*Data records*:
/-- Bits of a list of numbers. -/
def maskOf (l : List Nat) : Nat := l.foldl (fun m i => m ||| 2 ^ i) 0

/-- Time limits of R436, µs. -/
def stageLimit (full : Bool) (stage : Nat) : Nat :=
  match stage with
  | 1 => 50000
  | 2 => 1000000
  | 3 => 20000
  | 4 => 200000
  | 5 => if full then 40000000 else 2000000
  | 6 => if full then 60000000 else 4000000
  | 7 => 3000000
  | 8 => if full then 80000000 else 8000000
  | 9 => if full then 30000000 else 3000000
  | _ => 1000000

/-- FULL_N in bit 2 and STOP in bits 1:0, as a crown samples its straps (R440; notes/assumptions/22.md). -/
def Straps.ofCrown (s : Straps) (c : Crown) : Nat :=
  match c with
  | .north => b2n (!s.fullLowNorth) * 4 + s.stopNorth
  | .south => b2n (!s.fullLowSouth) * 4 + s.stopSouth

/-! ### The repair map (R445) -/

/-- The fast starts since the last full start, as an entry keeps them. -/
def Panel.fastStarts (p : Panel) : Nat := bits (p.sh Reg.BOOT_STATUS) 18 12

/-- Entries added to the map of this start. -/
def Panel.addEnts (p : Panel) (es : List RepairEnt) : Panel :=
  { p with boot := { p.boot with repairs := p.boot.repairs ++ es.map fun (e : RepairEnt) => { e with start := p.fastStarts } } }

/-- A full start tests again what the map names under a type. -/
def Panel.retest (p : Panel) (type : Nat) : Panel :=
  if p.fullStart then { p with boot := { p.boot with repairs := p.boot.repairs.filter fun e => e.type != type } } else p

/-- A site that the map retires. -/
def Panel.mapRetires (p : Panel) (n : Nat) : Bool := p.boot.repairs.any fun e => e.type == 1 && e.site == n

/-- A site retired while the panel starts. -/
def Panel.bootRetire (p : Panel) (n cause : Nat) : Panel :=
  let p := if p.powered n then p.cutSite n else p
  let p := p.setSite n { p.site n with state := 3, lx := 0, cause := cause }
  { p with agents := p.agents.filter fun (x : Nat × Nat) => x.2 != n }

/-! ### Stages 2 to 4 -/

/-- Stage 3 (R375, R377): the escapements of the crowns that are there lock, and the dial mark is sent. -/
def Panel.markDial (p : Panel) (o : StageOutcome) : Panel :=
  let north := o.lockNorth && !(p.crown .north).lost
  let south := o.lockSouth && !(p.crown .south).lost
  if ¬ north ∧ ¬ south then p
  else
    let p := (p.setEsc 30 north).setEsc 28 north
    let p := ((p.setEsc 29 south).setEsc 27 south).setEsc 31 (!north)
    { p with dial := 0, dialRuns := true }

/-- The agent of a region elected (R43). -/
def Panel.electAgent (p : Panel) (g : Nat) : Panel :=
  match p.eligible g with
  | none => p
  | some n =>
    { p with agents := put p.agents g n
             elections := put p.elections g (satAdd 0xFF (look 0 p.elections g) 1)
             summaryAt := put p.summaryAt g p.dial }

/-- A region of the wave (R437): its converter and the regulators of its sites. -/
def Panel.powerRegion (p : Panel) (g : Nat) (o : StageOutcome) : Panel × List Failing :=
  if o.failedRegions.any fun x => x.val = g then
    let p := (regionSites g).foldl (fun p n => if p.fuses.fusedOff n then p else p.bootRetire n 4) (p.setRgn g 3)
    (p, [({ half := if g < 12 then 0 else 1, dtype := 5, dindex := g, cause := 6 } : Failing)])
  else
    (regionSites g).foldl (fun acc n =>
      let p := acc.1
      if p.fuses.fusedOff n then acc
      else if p.mapRetires n ∧ ¬ p.fullStart then (p.bootRetire n 1, acc.2)
      else if o.failedSites.any fun x => x.val = n then (p.bootRetire n 3, acc.2 ++ [.core n 6])
      else (p.startSite n, acc.2)) (p.setRgn g 2, [])

/-- The order of R437: both waves. -/
def regionWave : List Nat := [0, 1, 2, 3, 4, 5, 6, 7, 8, 9, 10, 11, 21, 22, 23, 18, 19, 20, 15, 16, 17, 12, 13, 14]

/-- Stage 4. -/
def Panel.powerUp (p : Panel) (o : StageOutcome) : Panel × List Failing :=
  let p := (List.range 8).foldl (fun p e => p.setEdge e 2) p
  let r := regionWave.foldl (fun acc g =>
    let x := acc.1.powerRegion g o
    (x.1, acc.2 ++ x.2)) (p, ([] : List Failing))
  ((List.range 24).foldl Panel.electAgent r.1, r.2)

/-! ### Stage 5: links (R186, R191) -/

/-- Modules of a mesh port (R186). -/
def portModules (port : Nat) : Nat := if port = 4 ∨ port = 5 then 2 else 4

/-- The edge die behind an edge port is there and powered. -/
def Panel.edgeThere (p : Panel) (n edge : Nat) : Bool :=
  match attDie n edge with
  | none => false
  | some (.hub h _) => p.fuses.hubPresent h && !(p.hub h).lost
  | some (.port d q) => decide (2 * d + q ∈ p.fuses.ports) && !(p.port d).lost
  | some (.crown c _) => !(p.crown c).lost

/-- Modules of a port disabled: as either end names them. -/
def badModules (bad : List (Nat × Nat × Nat)) (n port : Nat) : Nat :=
  let here (m q : Nat) : List Nat := (bad.filter fun x => x.1 == m && x.2.1 == q).map fun x => x.2.2
  let there := match portSite n port with
    | some m => if port < 6 then here m (farPort port) else []
    | none => []
  ((here n port ++ there).foldl insertNat []).length

/-- One port of a site after training: up, degraded, down or absent. -/
def Panel.trainPort (p : Panel) (bad : List (Nat × Nat × Nat)) (n port : Nat) : Panel :=
  let left := portModules port - badModules bad n port
  let l : LinkState :=
    if left = 0 then { state := 3 } else { state := if left < portModules port then 2 else 1, modules := left }
  if port < 6 then
    match portSite n port with
    | none => p
    | some m =>
      if p.powered m then p.modCore n fun k => k.setLink port l
      else if p.fuses.fusedOff m then p
      else p.modCore n fun k => k.setLink port { state := 3 }
  else if p.edgeThere n (port - 5) then p.modCore n fun k => k.setLink port l
  else p

/-- A link that joins the halves (R449). -/
def seamPort (n port : Nat) : Bool := (siteR n == 7 && port == 2) || (siteR n == 8 && port == 0)

/-- Modules that this start disables: those that failed, and those of the map. -/
def Panel.badList (p : Panel) : List (Nat × Nat × Nat) :=
  (p.boot.repairs.filter fun e => e.type == 2).map fun e => (e.site, e.port, e.module)

/-- Links of some sites trained, but for the seam. -/
def Panel.trainLinks (p : Panel) (sites : List Nat) : Panel :=
  let bad := p.badList
  (sites.filter p.powered).foldl (fun p n =>
    ((List.range 8).filter fun q => !seamPort n q).foldl (fun p q => p.trainPort bad n q) p) p

/-- Stage 5. -/
def Panel.stageFive (p : Panel) (o : StageOutcome) : Panel × List Failing :=
  let p := (p.retest 2).addEnts (o.failedModules.map fun x => { type := 2, site := x.1, port := x.2.1, module := x.2.2 })
  let p := p.trainLinks (List.range 336)
  ({ p with boot := { p.boot with retrained := p.boot.retrained + o.retrained } },
   o.failedModules.map fun x =>
     { Failing.core x.1 2 with wport := x.2.1, module := x.2.2 })

/-! ### Stage 6 -/

/-- Rows newly repaired take the next spare row of their bank. -/
def Panel.rowEnts (p : Panel) (rows : List (Site × Nat × Nat)) : Panel :=
  rows.foldl (fun p x =>
    let used := (p.boot.repairs.filter fun e => e.type == 3 && e.site == x.1.val && e.bank == x.2.1).length
    p.addEnts [{ type := 3, site := x.1, bank := x.2.1, row := x.2.2, spare := used }]) p

/-- Stage 6: cores stay in TEST. -/
def Panel.stageSix (p : Panel) (o : StageOutcome) : Panel × List Failing :=
  let bad := o.failedSites.filter fun n => p.powered n
  let p := ((p.retest 1).retest 3).rowEnts o.rowsRepaired
  let p := bad.foldl (fun p n => (p.bootRetire n 1).addEnts [{ type := 1, cause := 1, site := n }]) p
  ((List.range 24).foldl (fun p g => if (p.agentOf g).isNone then p.electAgent g else p) p, bad.map fun n => .core n 3)

/-! ### Stage 7 (R31–R33, R449) -/

/-- Step 2 of R449 for one kind: the crown with the lower generation takes the other's copy; none when that cannot be done. -/
def Panel.alignKind (p : Panel) (kind : Nat) : Option Panel :=
  let take (p : Panel) (c : Crown) (f : FlashCopy) : Option Panel :=
    if p.verifiable c kind f.body then
      let i := 1 - p.usedCopy c kind % 2
      some { p with flash := { p.flash with
        copies := put p.flash.copies (copyKey c kind i) f, used := put p.flash.used (8 * c.num + kind) i } }
    else none
  match p.inUse .north kind, p.inUse .south kind with
  | some x, some y => if x = y then some p else if x.gen < y.gen then take p .north y else if y.gen < x.gen then take p .south x else none
  | none, some y => take p .north y
  | some x, none => take p .south x
  | none, none => some p

def Panel.alignImages (p : Panel) : Option Panel := (p.alignKind 2).bind fun p => p.alignKind 3

/-- Columns of the seam whose two sites are powered. -/
def Panel.seamCols (p : Panel) : List Nat := (List.range 21).filter fun c => p.powered (siteOf c 7) && p.powered (siteOf c 8)

/-- A seam link enabled. -/
def Panel.raiseSeam (p : Panel) (cols : List Nat) : Panel :=
  let bad := p.badList
  (List.range 21).foldl (fun p c =>
    if cols.contains c then (p.trainPort bad (siteOf c 7) 2).trainPort bad (siteOf c 8) 0
    else
      let down (p : Panel) (n q : Nat) : Panel := if p.powered n then p.modCore n fun k => k.setLink q { state := 3 } else p
      down (down p (siteOf c 7) 2) (siteOf c 8) 0) p

/-- Logical columns of one row (R31, R33). -/
def Panel.mapRow (p : Panel) (r : Nat) : Panel :=
  let sites := (List.range 21).map fun c => siteOf c r
  let here := sites.filter fun n => !p.fuses.fusedOff n && (p.site n).state != 3
  let p := (sites.filter p.fuses.fusedOff).foldl (fun p n => p.placeSite n { p.site n with state := 4 }) p
  if p.rowSplit r then
    let p := here.foldl (fun p n => p.placeSite n { p.site n with state := 2, lx := 0, split := true }) p
    (sites.filter fun n => !here.contains n).foldl (fun p n => p.setSite n { p.site n with split := true }) p
  else
    let spare := siteOf (p.fuses.spareCol.getD r 20) r
    let act := if p.fuses.lwidth < here.length then here.filter (· != spare) else here
    let p := if act.length < here.length then p.placeSite spare { p.site spare with state := 2, lx := 0, split := false } else p
    ((List.range act.length).zip act).foldl (fun p x =>
      p.placeSite x.2 { p.site x.2 with state := 1, lx := x.1, split := false }) p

*Exercise*: Please go through the data and copy each line containing the word "portModules".

*Task answer*:
def portModules (port : Nat) : Nat := if port = 4 ∨ port = 5 then 2 else 4
  let left := portModules port - badModules bad n port
    if left = 0 then { state := 3 } else { state := if left < portModules port then 2 else 1, modules := left }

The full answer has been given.